Sono diversi anni che conviviamo con questa preoccupazione: non riuscire a progettare nulla, dice Franco Guariniello della cooperativa L’Altro Sole, una trentina di persone che si occupano principalmente di trasporto disabili. Si vive con un orizzonte di due mesi, tre mesi, con tempi ridotti che cozzano con l’esigenza di programmare. Non c’è futuro, ci si sente sempre precari.
Rosario Giuliano della Cooperativa Lanza del Vasto spiega che il buco del bilancio preventivo che si prospetta quest’anno viene coperto tagliano il 4% dei costi generali della struttura comunale, il 2% dei costi con cui il Comune ripiana le perdite delle partecipate e con il 40% dei servizi alla persona. Se si rimettesse in discussione questo principio? Suggerisce di azzerare tutto analizzando le risorse disponibili, rimettendo in discussione lo status quo intervenendo sulle inefficienze organizzative che si possono ridiscutere. Parla di trasporto urbano fondato sul no profit e della necessità di un pensiero politico, all’interno del quale tutti possiamo essere chiamati a rimetterci in discussione, c’è bisogno di una visione complessiva, in assenza della quale rimane solo il pensiero tecnocratico. Tu non puoi pensare che un Comune che dedica il 90% delle proprie risorse a mantenere se stesso sia capace di autoriformarsi da questo punto di vista. E il rischio è una timidezza della politica e un larghissimo spazio alla tecnocrazia: chi fa i bilanci non è molto entusiasta di tagliare se stesso.
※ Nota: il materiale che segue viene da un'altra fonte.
/-- The bytes a node reads at a place in the device: with ACQ those of a plain read at its submission (R370); without, a byte
the hart wrote before may be old (R306). -/
def State.nodeRead (s : State) (n : Node) (p : Piece) : List Byte × State :=
  match s.launch? n.tag with
  | none => (s.mem.readBytes p.place.addr p.size, s)
  | some l =>
    if !p.place.phased then (s.mem.readBytes p.place.addr p.size, s)
    else
      let view (own : Nat) : Reader := { who := n.wid.toNat, clock := n.clock, upTo := some own }
      let (xs, s) := s.phasedBytes l (view n.position) p.place.addr p.size
      let (xs, s) :=
        if cmdAcq n.dwords then (xs, s)
        else
          let (ys, s) := s.phasedBytes l (view 0) p.place.addr p.size
          s.blend xs ys
      (layAncestors l n p.place.addr xs, s)

/-- The bytes of pieces in the device, or the address of the first failing word met (R267). -/
def State.nodeReadAll (s : State) (n : Node) : List Piece → State × Except Nat (List Byte)
  | [] => (s, .ok [])
  | p :: ps =>
    match s.badWord p.place.addr p.size with
    | some w => (s.logBad (·.ofWid s.harts n.tag n.wid n.asid) w, .error w)
    | none =>
      let (xs, s) := s.nodeRead n p
      match s.nodeReadAll n ps with
      | (s, .error w) => (s, .error w)
      | (s, .ok ys) => (s, .ok (xs ++ ys))

/-- A deferred PHASED write of a launch: foreign to the others, and without REL promised to no one before the launch's end
(R306, R370). (Log 40, DEDUCED.) -/
def State.deferWrite (s : State) (tag : Word) (key : Nat) (addr : Nat) (bytes : List Byte) (width : Nat) (home : Bool) :
    State :=
  let w : WriteRec :=
    { seq := s.writeSeq, who := 0, epoch := 0, clock := [], addr := addr, bytes := bytes, nibble := 0, width := width,
      home := home }
  let f : ForeignRec := { source := tag.toNat, addr := addr, bytes := bytes, nibble := 0 }
  { s with
    writeSeq := s.writeSeq + 1,
    launches := s.launches.map fun p =>
      (p.1,
        if p.1 = tag.toNat then
          let l := { p.2 with deferred := Assoc.change p.2.deferred key fun d => { d with writes := d.writes ++ [w] } }
          match Assoc.find l.deferred key with
          | some d => if d.rel then l else { l with foreign := l.foreign ++ [f] }
          | none => l
        else { p.2 with foreign := p.2.foreign ++ [f] }) }

/-- A node's or Whisk's write of bytes of `width`-bit elements at a place in the device, an atomic one when `home`; a walk may miss a
plain one until the node has finished (R45). -/
def State.deliverAs (s : State) (tag wid : Word) (key : Nat) (p : Place) (bytes : List Byte) (width : Nat) (home : Bool) :
    State :=
  if p.phased then
    let before := s.mem
    let s := (s.storeHome none p.addr bytes 0).markDirty p bytes.length
    (if home then s else s.noteTreeStore (.node key) p.addr bytes.length before).deferWrite tag key p.addr bytes width home
  else
    s.writePlace { seat := none, launch := some tag.toNat, who := wid.toNat, storer := some (.node key) } p bytes 0 width home

/-- A node's or Whisk's plain write of bytes. -/
def State.deliverBytes (s : State) (tag wid : Word) (key : Nat) (p : Place) (bytes : List Byte) : State :=
  s.deliverAs tag wid key p bytes 8 false

/-! ### Plans (R308, R309) -/

/-- Changes a node. -/
def State.onNode (s : State) (key : Nat) (f : Node → Node) : State := { s with nodes := Assoc.change s.nodes key f }

/-- Status dword 0 (Table 13.6), OVERDEC apart. -/
def statusWord (code cause count : Nat) : Word := BitVec.ofNat 64 (code * 2 ^ 56 + cause * 2 ^ 48 + count % 2 ^ 40)

/-- A node fails: nothing more is delivered (R308). -/
def Node.fail (n : Node) (c : Cause) (count fval : Nat) : Node :=
  { n with status := statusWord 1 c.code.toNat count, fval := BitVec.ofNat 64 fval, plan := [], request := none,
           answer := none }

/-- Takes `n` bytes off the front of a list of pieces. -/
def takePieces : Nat → List Piece → List Piece × List Piece
  | _, [] => ([], [])
  | n, p :: ps =>
    if n = 0 then ([], p :: ps)
    else if p.size ≤ n then
      let r := takePieces (n - p.size) ps
      (p :: r.1, r.2)
    else ([{ p with size := n }], { place := { p.place with addr := p.place.addr + n }, size := p.size - n } :: ps)

/-- Cuts source and destination of a copy into lines of 128 bytes from P0 on. -/
def copyLines : Nat → Nat → List Piece → List Piece → List Move
  | 0, _, _, _ => []
  | fuel + 1, pos, srcs, dsts =>
    if srcs.isEmpty then []
    else
      let a := takePieces 128 srcs
      let b := takePieces 128 dsts
      { srcs := splitWords a.1, got := [], dsts := splitBlocks b.1, pos := pos } :: copyLines fuel (pos + 128) a.2 b.2

/-- What planning a node comes to: its moves with the COUNT of success, or its failure. -/
abbrev Planned := Except (Cause × Nat) (List Move × Nat)

/-- A copy: every byte of both extents translates, or the lowest failing address ends it (R308). (Log 37, DEDUCED.) -/
def State.planCopy (s : State) (g : Agent) (c : Command) : State × Planned :=
  let len := cmdLen c
  let (s, rs) := s.routeOn g none .read (granules len) (c)[4].toNat len
  let (s, rd) := s.routeOn g none .write (granules len) (c)[5].toNat len
  match rs, rd with
  | .error a, .error b => (s, .error (if b.2 < a.2 then b else a))
  | .error a, .ok _ => (s, .error a)
  | .ok _, .error b => (s, .error b)
  | .ok srcs, .ok dsts => (s, .ok (copyLines (len / 128 + 1) 0 srcs dsts, len))

/-- Reads an index, or a flag under the command's hint (R269, R301), at `va`: a position whose own entry fails fails with its cause
(R308). -/
def State.readEntry (s : State) (g : Agent) (n : Node) (va size : Nat) : State × Except Cause Nat :=
  match s.routeNear g va size .read with
  | (s, .error e) => (s, .error e.1)
  | (s, .ok ps) =>
    match s.nodeReadAll n ps with
    | (s, .error _) => (s, .error .dataerr)
    | (s, .ok xs) =>
      (if cmdKind n.dwords = 4 then s.pinPieces n.tag ps (cmdHint n.dwords) else s, .ok (ofBytesLE xs))

/-- One row from `src` to `dst` at position `pos`. -/
def State.planRow (s : State) (g : Agent) (src dst size pos : Nat) : State × Except Cause Move :=
  match s.routeNear g src size .read with
  | (s, .error e) => (s, .error e.1)
  | (s, .ok srcs) =>
    match s.routeNear g dst size .write with
    | (s, .error e) => (s, .error e.1)
    | (s, .ok dsts) => (s, .ok { srcs := srcs, got := [], dsts := dsts, pos := pos })

/-- The rows of a gather or scatter from position `j` on (R309): the index, then its row's source, then its destination. -/
def State.planRows (s : State) (g : Agent) (n : Node) (gather : Bool) : Nat → Nat → State × Except (Cause × Nat) (List Move)
  | 0, _ => (s, .ok [])
  | left + 1, j =>
    let c := n.dwords
    let iw := if cmdFlag c then 8 else 4
    match s.readEntry g n (((c)[4].toNat + j * iw) % 2 ^ 64) iw with
    | (s, .error e) => (s, .error (e, j))
    | (s, .ok idx) =>
      let row := ((c)[5].toNat + idx * cmdRow c) % 2 ^ 64
      let flat := ((c)[6].toNat + j * cmdRow c) % 2 ^ 64
      match (if gather then s.planRow g row flat (cmdRow c) j else s.planRow g flat row (cmdRow c) j) with
      | (s, .error e) => (s, .error (e, j))
      | (s, .ok m) =>
        match s.planRows g n gather left (j + 1) with
        | (s, .error e) => (s, .error e)
        | (s, .ok ms) => (s, .ok (m :: ms))

/-- The elements of a compaction step from position `j` on, `k` of them packed already (R309). -/
def State.planPacked (s : State) (g : Agent) (n : Node) : Nat → Nat → Nat → State × Except (Cause × Nat) (List Move)
  | 0, _, _ => (s, .ok [])
  | left + 1, j, k =>
    let c := n.dwords
    match s.readEntry g n (((c)[6].toNat + j) % 2 ^ 64) 1 with
    | (s, .error e) => (s, .error (e, j))
    | (s, .ok flag) =>
      if flag = 0 then s.planPacked g n left (j + 1) k
      else
        match s.planRow g (((c)[4].toNat + j * cmdRow c) % 2 ^ 64) (((c)[5].toNat + k * cmdRow c) % 2 ^ 64) (cmdRow c) j with
        | (s, .error e) => (s, .error (e, j))
        | (s, .ok m) =>
          match s.planPacked g n left (j + 1) (k + 1) with
          | (s, .error e) => (s, .error e)
          | (s, .ok ms) => (s, .ok (m :: ms))

/-- Inserts a record before the first whose key is greater, among records in order. -/
def insertRecord (kw : Nat) (x : List Byte) : List (List Byte) → List (List Byte)
  | [] => [x]
  | y :: ys =>
    if ofBytesLE (x.take kw) < ofBytesLE (y.take kw) then x :: y :: ys else y :: insertRecord kw x ys

/-- Cuts bytes into records. -/
def cutRecords (size : Nat) : Nat → List Byte → List (List Byte)
  | 0, _ => []
  | n + 1, xs => xs.take size :: cutRecords size n (xs.drop size)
Sotto il porticato di Tursi un lui e una lei, giovanissimi, spiegano che il campo del sociale sempre di più manifesta un’esigenza di fondi, in una società in cui ci sono obbiettivi troppo consumistici, lei dice che tagliare è davvero paradossale, ma non ha mai partecipato a qualcosa di più politico per pensare come dirigere i fondi.. Lui ad una valutazione sull’operato della giunta presente e passata risponde: non ho seguito fino a questo punto le questioni, mi occupo di altro nella vita e la questione politica la lascio a chi approfondisce queste tematiche.
Tra i molti punti della proposta di delibera del consiglio comunale emerge l’intenzione per la predisposizione del bilancio comunale 2013 che sia evitata la contrazione delle risorse destinate al welfare attraverso l’analisi di fattibilità di piani di riorientamento di risorse a favore dei servizi sociali.